Degrees of Freedom: $d1 = k-1 = 3-1 = 2$, $d2 = (n-1)(k-1) = (10-1)(3-1) = 9 \times 2 = 18$

$$F_F = \frac{(10-1) \times 18.2}{10(3-1) - 18.2}$$

$$F_F = \frac{9 \times 18.2}{20 - 18.2} = \frac{163.8}{1.8} = \mathbf{91.0}$$

Step 6 & 7: Determine P-values and Make Decision

For $\chi^2_F = 18.2$:
- Degrees of Freedom ($df$): 2
- Critical $\chi^2$ value ($\alpha=0.05, df=2$): 5.991
- Approximate p-value: 0.00011
- Decision: Since $18.2 > 5.991$ (or p-value $0.00011 < 0.05$), we reject the null hypothesis.
For $F_F = 91.0$:
- Degrees of Freedom ($d1, d2$): (2, 18)
- Critical F value ($\alpha=0.05, d1=2, d2=18$): 3.55
- Approximate p-value: < 0.001
- Decision: Since $91.0 > 3.55$ (or p-value $\ll 0.001 < 0.05$), we reject the null hypothesis.

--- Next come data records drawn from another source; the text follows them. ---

-- ==== Sys2Proof/Machine/RegMap.lean ====
section
/-!
DEFINITION. Sys2Proof/Machine/RegMap.lean: every register of BAR0 (R562) and the search for the one at an offset.
-/
namespace Sys2Proof.Machine

/-- Every register of the part. -/
def allRegs : List Reg :=
  regsSYS ++ regsTIK ++ regsHRG ++ regsSEC ++ regsPWR ++ regsRAS ++ regsPMC ++ regsSVC ++ regsPTN ++ regsCSM ++ regsATM ++ regsPFX ++ regsSTG ++ regsFTL ++ regsNRT ++ regsLNK ++ regsMEM ++ regsWKT ++ regsDPM

/-- Where offset `a` falls in register `r`: the instance and the register of a run, if it does. -/
def Reg.at? (r : Reg) (a : Nat) : Option (Nat × Nat) :=
  if a < r.off then none
  else
    let i := if r.stride = 0 then 0 else (a - r.off) / r.stride
    let e := a - r.off - i * r.stride
    if i < r.insts ∧ e % 4 = 0 ∧ e / 4 < r.reps then some (i, e / 4) else none

/-- The register at BAR0 offset `a`: its description, its instance and its place in a run (R563). -/
def findReg : List Reg → Nat → Option (Reg × Nat × Nat)
  | [], _ => none
  | r :: rs, a =>
    match r.at? a with
    | some (i, k) => some (r, i, k)
    | none => findReg rs a

end Sys2Proof.Machine
end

Step 8: Interpret the Results

Based on the Friedman test (p-value $\approx 0.0001$), we reject the null hypothesis. There is a statistically significant difference in pain relief among the three methods (A, B, and C).

Post-Hoc Analysis (Nemenyi's Test Example)

Since the overall test was significant, we conduct Nemenyi's post-hoc test to see which pairs differ.

Critical Difference (CD) for $\alpha=0.05, k=3, d2=18$: $\approx 1.126$
Mean Ranks: Method A = 3.0, Method B = 1.9, Method C = 1.1

Comparison	Absolute Difference in Mean Ranks	Significance (Difference > CD)
Method A vs. Method B	$\|3.0 - 1.9\| = 1.1$	No
Method A vs. Method C	$\|3.0 - 1.1\| = 1.9$	Yes
Method B vs. Method C	$\|1.9 - 1.1\| = 0.8$	No

Conclusion from Post-Hoc: Only Method A and Method C show a statistically significant difference in pain relief. Method C provides significantly more pain relief than Method A.